I found that small changes influence the behavior of the whole browser so we have to find the right setup.
Created attachment 470695 [details]
Some statistics for this patch:
We have about 500 Chunks allocated instead of 260 from before the patch.
The "real memory" usage (as the activity monitor on mac shows) is not increased.
The GC pause is a little bit longer because of the bigger heap.
The good thing is that the pause time does not increase linear with the heap size and is only slightly longer.
The remaining GC calls (once we have a stable working set) are coming from the browser side with the GC invocation callback.
You can't just sparkle the code with 3 instances of the magic value "25". At least put in some constant and re-use that. Its still not clear to me why we need to check against 2 trigger values, maxbytes and triggerbytes. Shouldn't one threshold be enough?

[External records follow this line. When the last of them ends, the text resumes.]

-- ==== Sys2Proof/Proofs/PanelMemory.lean ====
section
/-! PROOFS. What a wire transaction makes of the panel's window and pixels (20_memory.md R80 to R83). -/

namespace Sys2Proof.Machine

/-- A transaction whose events are all answered `ok` gives the panel all its bytes (R63, R80, R97). -/
theorem transaction_panel {s t : State} {op : Byte} {args : List Byte} (hs : s.cfg.WellFormed) (hok : AllOk s)
    (ht : transaction op args s = .next t) : t.panel = takeTransaction s op args s.panel := by
  have hc := hs.chunk_two
  obtain ⟨u, hrun, _, hpanel, _⟩ := pdCommand_ok hok (by omega) op args
  rw [transaction, hrun] at ht
  cases ht
  exact hpanel

theorem endData_columns (p : Panel) : (Panel.endData p).columns = p.columns := by
  unfold Panel.endData; split <;> rfl

theorem endData_pages (p : Panel) : (Panel.endData p).pages = p.pages := by
  unfold Panel.endData; split <;> rfl

/-- Settles O50: the range arrives whole, as the panel's columns or pages. -/
theorem rangeCommandsSetThePanelsWindow : Obligations.RangeCommandsSetThePanelsWindow := by
  intro s t a b hs hok
  have pixels : s.panel.Settled → (Panel.endData s.panel).pixels = s.panel.pixels := fun hset => by
    rw [endData_of_settled hset]
  refine ⟨fun ht => ?_, fun ht => ?_⟩
  · rw [transaction_panel hs hok ht, takeTransaction_columns hs.levels_differ]
    exact ⟨rfl, endData_pages _, pixels⟩
  · rw [transaction_panel hs hok ht, takeTransaction_pages hs.levels_differ]
    exact ⟨rfl, endData_columns _, pixels⟩

/-- Settles O51: memory-write puts the cursor at the window's corner, and every pixel it stores moves it on. -/
theorem memoryWriteFillsTheWindow : Obligations.MemoryWriteFillsTheWindow := by
  intro s t x0 x1 y0 y1 pixels hs hok hset hcol hpage hx hxw hy hyh hlen ht
  rw [transaction_panel hs hok ht]
  exact takeTransaction_memoryWrite hs.levels_differ hset hcol hpage hx hxw hy hyh hlen

/-! ### The opcodes without pixel data -/

/-- A panel with no half pixel pending, at its new current command (R80). -/
def Panel.commanded (op : Byte) (p : Panel) : Panel := { p with command := some op, args := [] }

theorem takeTransaction_noData {s : State} (hl : s.cfg.dcCmd ≠ s.cfg.dcData) (op : Byte) {p : Panel}
    (h : p.Settled) : takeTransaction s op [] p = Panel.obey s.width s.height op (p.commanded op) := by
  rw [takeTransaction_eq hl, List.foldl_nil, Panel.takeCommand, beginCommand_of_settled op h]
  rfl

/-- The argument byte of the three commands that take one is no pixel (R83, R96). -/
theorem takeTransaction_argument_pixels {s : State} (hl : s.cfg.dcCmd ≠ s.cfg.dcData) {op : Byte}
    (hop : op ∈ [opcMemoryAccessControl, opcPixelFormat, opcBrightness]) (b : Byte) {p : Panel} (h : p.Settled) :
    (takeTransaction s op [b] p).pixels = p.pixels := by
  have hsplit : takeTransaction s op [b] p = Panel.takeData b (takeTransaction s op [] p) := by
    rw [takeTransaction_eq hl, takeTransaction_eq hl]
    rfl
  rw [hsplit, takeTransaction_noData hl op h]
  simp only [List.mem_cons, List.not_mem_nil, or_false] at hop
  rcases hop with rfl | rfl | rfl
  · rw [obey_memoryAccessControl]; rfl
  · rw [obey_pixelFormat]; rfl
  · rw [obey_brightness]; rfl

/-- Settles O52: at each opcode the panel keeps its pixels, or what a test bench assumes of them. -/
theorem otherOpcodesChangeNoPixel : Obligations.OtherOpcodesChangeNoPixel := by
  intro s t b hs hok hset
  have hl := hs.levels_differ
  have noData : ∀ op, transaction op [] s = .next t →
      t.panel = Panel.obey s.width s.height op (s.panel.commanded op) := fun op ht => by
    rw [transaction_panel hs hok ht, takeTransaction_noData hl op hset]
  have argument : ∀ op ∈ [opcMemoryAccessControl, opcPixelFormat, opcBrightness],
      transaction op [b] s = .next t → t.panel.pixels = s.panel.pixels := fun op hop ht => by
    rw [transaction_panel hs hok ht, takeTransaction_argument_pixels hl hop b hset]
  refine ⟨fun i hi ht => ?_, fun ht => ?_, fun ht => ?_, fun ht => ?_⟩
  · simp only [List.mem_cons, List.not_mem_nil, or_false] at hi
    rcases hi with rfl | rfl | rfl | rfl | rfl | rfl | rfl
    · rw [noData opcDisplayOff ht, obey_displayOff]; rfl
    · rw [noData opcDisplayOn ht, obey_displayOn]; rfl
    · rw [noData opcInvertOff ht, obey_invertOff]; rfl
    · rw [noData opcInvertOn ht, obey_invertOn]; rfl
    · exact argument _ (by simp) ht
    · exact argument _ (by simp) ht
    · exact argument _ (by simp) ht
  · rw [noData opcSoftwareReset ht, obey_softwareReset]; rfl
  · rw [noData opcSleepOn ht, obey_sleepOn]
    exact slept_pixels _
  · rw [noData opcSleepOff ht, obey_sleepOff]
    show (if s.panel.asleep = some true then (s.panel.commanded opcSleepOff).slept
      else s.panel.commanded opcSleepOff).pixels = _
    by_cases hasleep : s.panel.asleep = some true
    · rw [if_pos hasleep, slept_pixels]
      show (if s.panel.bench.keepsAsleep then s.panel.pixels else []) = _
      cases s.panel.bench.keepsAsleep <;> simp [hasleep]
    · rw [if_neg hasleep, if_neg fun h => hasleep h.1]
      rfl

end Sys2Proof.Machine
end

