/-- A stand-in of a fold (R218, R428): the place whose tiles another place injects, that place, and the tiles (half, layer,
owner, tile); none listed means all. -/
structure StandIn where
  lost : Nat
  by_ : Nat
  tiles : List (Nat × Nat × Nat × Nat)
deriving DecidableEq, Repr

/-- What a fold notice names: cut circle links (link j joins places j and j + 1), lost places, places that ask for a stand-in. -/
structure FoldLoss where
  cuts : List Nat
  gone : List Nat
  stand : List StandIn
deriving DecidableEq, Repr

/-- What an OPEN and the MASKs after it say of a session (10.2): its name, AS_PREFIX, the prefix and the positions taken from it, the
most positions, sampling, log-probabilities, drafts, the generator's seed, stop sequences, mask, and the stack it names. -/
structure OpenFacts where
  sid : Nat := 0
  isPrefix : Bool := false
  pfx : Nat := 0xFFFF
  plen : Nat := 0
  maxlen : Nat := 0
  temp : Nat := 0
  topp : Nat := 0
  minp : Nat := 0
  topk : Nat := 0
  nlogp : Nat := 0
  dsrc : Nat := 0
  dmax : Nat := 0
  ngram : Nat := 1
  seed : Nat := 0
  stops : List (List Nat) := []
  maskMode : Nat := 0
  mask : Nat := 0
  want : Option Nat := none
deriving DecidableEq, Repr

/-- What goes with a pass for each of its sessions beside the header (R291, R292; log entry 100): its slot, the commit count of its
previous pass, whether this is its first pass, MAXNEW and the tokens generated for the current INPUT, a status that an earlier
place gave it (0 none), and the facts of its OPEN. -/
structure PassSess where
  slot : Nat
  commit : Nat
  first : Bool
  maxnew : Nat
  gen : Nat
  status : Nat
  facts : OpenFacts
deriving DecidableEq, Repr

/-- What a pass returns of one session (R292): its slot, the commit count, REASON, a status that ends it (0 none), the accepted
tokens, the records that place N − 1 formed, and the drafts for its next pass. -/
structure PassPart where
  slot : Nat
  commit : Nat
  reason : Nat
  status : Nat
  toks : List Nat
  recs : List (List Byte)
  drafts : List Nat
deriving DecidableEq, Repr

/-- What a pass brings back to place 0 (R292): its number, whether it was marked DISCARD (R414), and a part for each session. -/
structure PassRet where
  num : Nat
  discard : Bool
  parts : List PassPart
deriving DecidableEq, Repr

/-- A link end of a set whose retrain can time out: a port's, or the Pot link of a stack (R264). -/
inductive LinkEnd where
  | port (p : PortId)
  | stack (st : StackId)
deriving DecidableEq, Repr

/-- What waits for an answer that does not come within 1 ms (R331, R310): a SEND on an endpoint, the oldest remote SIGNAL of a
slot, a MOVE into a window at a place of the memory queue, or a message of a barrier tree sent by a counter's node. -/
inductive NoAnswer where
  | send (core : CoreId) (chan : Fin 64)
  | signal (core : CoreId) (slot : SlotId)
  | window (core : CoreId) (pos : Nat)
  | barrier (ctr : Nat)
deriving DecidableEq, Repr

/-- How a vendor command arrives (R366, R367, R383): through MCTP or the BAR0 mailbox, inside a secured session or not, and the nonce
and signature it carries. -/
structure Via where
  mctp : Bool
  secured : Bool
  auth : Option (List Byte × List Byte)
deriving DecidableEq, Repr

/-- What a dance card determines and its stated layout does not name (log entry 22): the tile maps of the sets' full and seedling
plans, as 16-byte entries; the tiles (half, layer, owner, tile) of each plan whose streams lie in TIER pieces; each set's fold
reserve: base, size and the largest stored (stage, half) of the revolution, in bytes (R217); and its constants for the step variables
from 6 on (R282). -/
structure CardFacts where
  full0 : List (List Byte) := []
  seed0 : List (List Byte) := []
  full1 : List (List Byte) := []
  seed1 : List (List Byte) := []
  tier0 : List (Nat × Nat × Nat × Nat) := []
  seedTier0 : List (Nat × Nat × Nat × Nat) := []
  tier1 : List (Nat × Nat × Nat × Nat) := []
  seedTier1 : List (Nat × Nat × Nat × Nat) := []
  reserve0 : Nat × Nat × Nat := (0, 0, 0)
  reserve1 : Nat × Nat × Nat := (0, 0, 0)
  consts0 : List Nat := []
  consts1 : List Nat := []
deriving DecidableEq, Repr

/-- A shard of one version (R207): the place that owns it. -/
structure ShardRef where
  owner : Nat
  ver : Nat
deriving DecidableEq, Repr

/-- A catalogue piece of one version (R188). -/
structure PieceRef where
  piece : Nat
  ver : Nat
deriving DecidableEq, Repr

/-- A TIER piece staged at its reader (R213): in the first or the second of the staging region's two revolutions. -/
structure StagedRef where
  piece : Nat
  ver : Nat
  second : Bool
deriving DecidableEq, Repr

/-- A pass that a set's plan starts (R31, R291): how many sessions it puts into it. -/
structure PassPlan where
  set : SetId
  sessions : Nat
deriving DecidableEq, Repr

/-- A repair request (R211): the (circle, place) that asks, and whether it asks the reader for a copy from the host. -/
structure RepairAsk where
  place : Nat
  host : Bool
deriving DecidableEq, Repr

/-- A generic CXL mailbox command (R366): event records of a log, the timestamp, the supported logs, a log's bytes, any other opcode. -/
inductive MboxCmd where
  | getEvents (log : Fin 4)
  | clearEvents (log : Fin 4) (n : Nat)
  | getTimestamp
  | setTimestamp (t : Nat)
  | supportedLogs
  | getLog (off len : Nat)
  | other (op : Nat)
deriving DecidableEq, Repr

/-- An MCTP control request (R367), or the I3C controller's enabling of in-band interrupts (R369). -/
inductive MctpReq where
  | setEid (e : Nat)
  | getEid
  | getTypes
  | ibi (on : Bool)
  | other (cmd : Nat)
deriving DecidableEq, Repr

/-- An SPDM request (R368); NEGOTIATE_ALGORITHMS says for each class whether it offers the supported algorithm. IDE_KM programs a
stream's keys: 0 CXL.io link, 1 selective, 2 CXL.cachemem (R355). -/
inductive SpdmReq where
  | getVersion
  | getCapabilities
  | negotiate (sig hash dhe aead : Bool)
  | getDigests
  | getCertificate (slot off len : Nat)
  | challenge (slot : Nat)
  | keyExchange
  | finish
  | heartbeat
  | keyUpdate
  | endSession
  | keyProg (stream : Fin 3)
  | other (code : Nat)
deriving DecidableEq, Repr

/-- A device access to host memory that failed (R353): of a page's ring or cue, of a session command with its bytes, of the reader's
next piece, of the tier. -/
inductive DmaFail where
  | ring (page : PageId)
  | session (set : SetId) (cmd : List Byte)
  | load (set : SetId)
  | tier (set : SetId)
deriving DecidableEq, Repr
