-- ==== Sys2Proof/Machine/Sparse.lean ====
section
/-! DEFINITION. Sparse maps: a list of (key, value) pairs with keys strictly rising and no entry equal to what an
unlisted key reads as. Memory, registers and every table of the state are held so. -/

namespace Sys2Proof.Machine

/-- A sparse map from numbers. -/
abbrev SMap (α : Type) := List (Nat × α)

namespace SMap

/-- The value at key `k`; `d` where the key is not listed. -/
def get {α : Type} (d : α) : SMap α → Nat → α
  | [], _ => d
  | (a, v) :: t, k => if a = k then v else get d t k

/-- Put an entry at its place in the order of keys. -/
def ins {α : Type} (k : Nat) (v : α) : SMap α → SMap α
  | [] => [(k, v)]
  | (a, w) :: t => if k < a then (k, v) :: (a, w) :: t else if k = a then (k, v) :: t else (a, w) :: ins k v t

/-- Keep the entries whose key satisfies `p`. -/
def keep {α : Type} (p : Nat → Bool) (m : SMap α) : SMap α := m.filter fun e => p e.1

/-- Take an entry out. -/
def erase {α : Type} (m : SMap α) (k : Nat) : SMap α := keep (fun a => a != k) m

/-- Write a value; writing what an unlisted key reads as removes the entry. -/
def put {α : Type} [DecidableEq α] (d : α) (m : SMap α) (k : Nat) (v : α) : SMap α :=
  if v = d then erase m k else ins k v m

/-- Change the value at a key. -/
def upd {α : Type} [DecidableEq α] (d : α) (m : SMap α) (k : Nat) (f : α → α) : SMap α :=
  put d m k (f (get d m k))

/-- The canonical form: keys strictly rising, no entry equal to the default. -/
def wf {α : Type} [DecidableEq α] (d : α) (m : SMap α) : Bool :=
  decide (m.Pairwise fun a b => a.1 < b.1) && m.all fun e => !(e.2 = d)

/-- Keys strictly rising. -/
def sorted {α : Type} (m : SMap α) : Bool := decide (m.Pairwise fun a b => a.1 < b.1)

end SMap

end Sys2Proof.Machine
end

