/-- The package. -/
structure State where
  pending : List Instr := []
  out : List Event := []
  freeCtr : Nat := 0
  regs : SMap Nat := []
  set0 : SetSt := {}
  set1 : SetSt := {}
  hostMem : SMap Byte := []
  msix : SMap MsixEnt := []
  msixPending : List Nat := []
  msixOn : Bool := false
  ibiOn : Bool := false
  mpDown : Bool := false
  mpQueue : List (Nat × FRec) := []
  cueSeq : SMap Nat := []
  nvm : SMap Byte := []
  almMem : SMap Byte := []
  almNewest : Nat := 1
  almBusy : Option Nat := none
  almDue : List Bool := []
  promptNext : Nat := 0
  promptSec : Nat := 0
  promptFull : Bool := false
  calOver : Bool := false
  cxlLog : List (Nat × List Byte) := []
  hostHeld : List (Nat × List Byte) := []
  cqPhase : SMap Nat := []
  cqResv : SMap Nat := []
  pkgLost : Bool := false
  sprintRan : Nat := 0
  svers : Nat := 0
  cal : SMap Byte := []
  fwVer : Nat := 0
  cardDigest : List Byte := []
  fuses : Fuses := {}
  pins : Pins := {}
  pm : PowerMgr := {}
  mg : Mgmt := {}
  sec : SecEngine := {}
  cfg : CfgRegs := {}
  busMaster : Bool := false
  warm : Bool := false
  heldReqs : List HostReq := []
deriving DecidableEq, Repr

/-- A set right after reset: every field at its table's reset value. Two of them differ by instance and stand in the map: SET of
LINK_IDENT is the set's number, LPORT of port p reads p (Tables 12-13, 12-16). -/
def SetSt.reset (i : SetId) : SetSt :=
  { regs := [(Field.LINK_IDENT_SET, 0, i.val), (.LINK_PORTp_STAT_0_LPORT, 1, 1), (.LINK_PORTp_STAT_0_LPORT, 2, 2),
      (.LINK_PORTp_STAT_0_LPORT, 3, 3), (.LINK_PORTp_STAT_0_LPORT, 4, 4)].foldl
        (fun m e => SMap.put 0 m (e.1.code + 1024 * e.2.1) e.2.2) [] }

/-- The machine right after power-on, with PERST_N asserted. -/
def State.reset : State := { set0 := SetSt.reset 0, set1 := SetSt.reset 1 }

end Sys2Proof.Machine
end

As mentioned in comment 6 JSGC_MAX_BYTES is 2^32. I don't want to change this value since this may be set via the API and embedders might use it for a hard upper limit. The triggerbytes should prevent a heap growth to the limit without a GC.
The "magic" 25 comes from the "old" GC heuristics where we triggered a GC for every 50 Chunks we allocated in a high throughput environment.
If I use a growth factor of 2 instead of 1.5 we end up with 800 Chunks instead of 500 and the pause time gets worse.
So the whole GC heuristic is pretty unstable right now and it needs more than one afternoon to stabilize it again. This patch prevents the heap explosion but it is definitely not the best solution.
At least add a couple clean constants to the code and then lets land this. We should pick up the memory pressure patch after this one. The current code is total clownshoes. Lets do it after your stuff lands though.
Created attachment 470722 [details] [diff] [review]
Lets hope that not too many testcases and benchmarks relied on the old GC heuristics...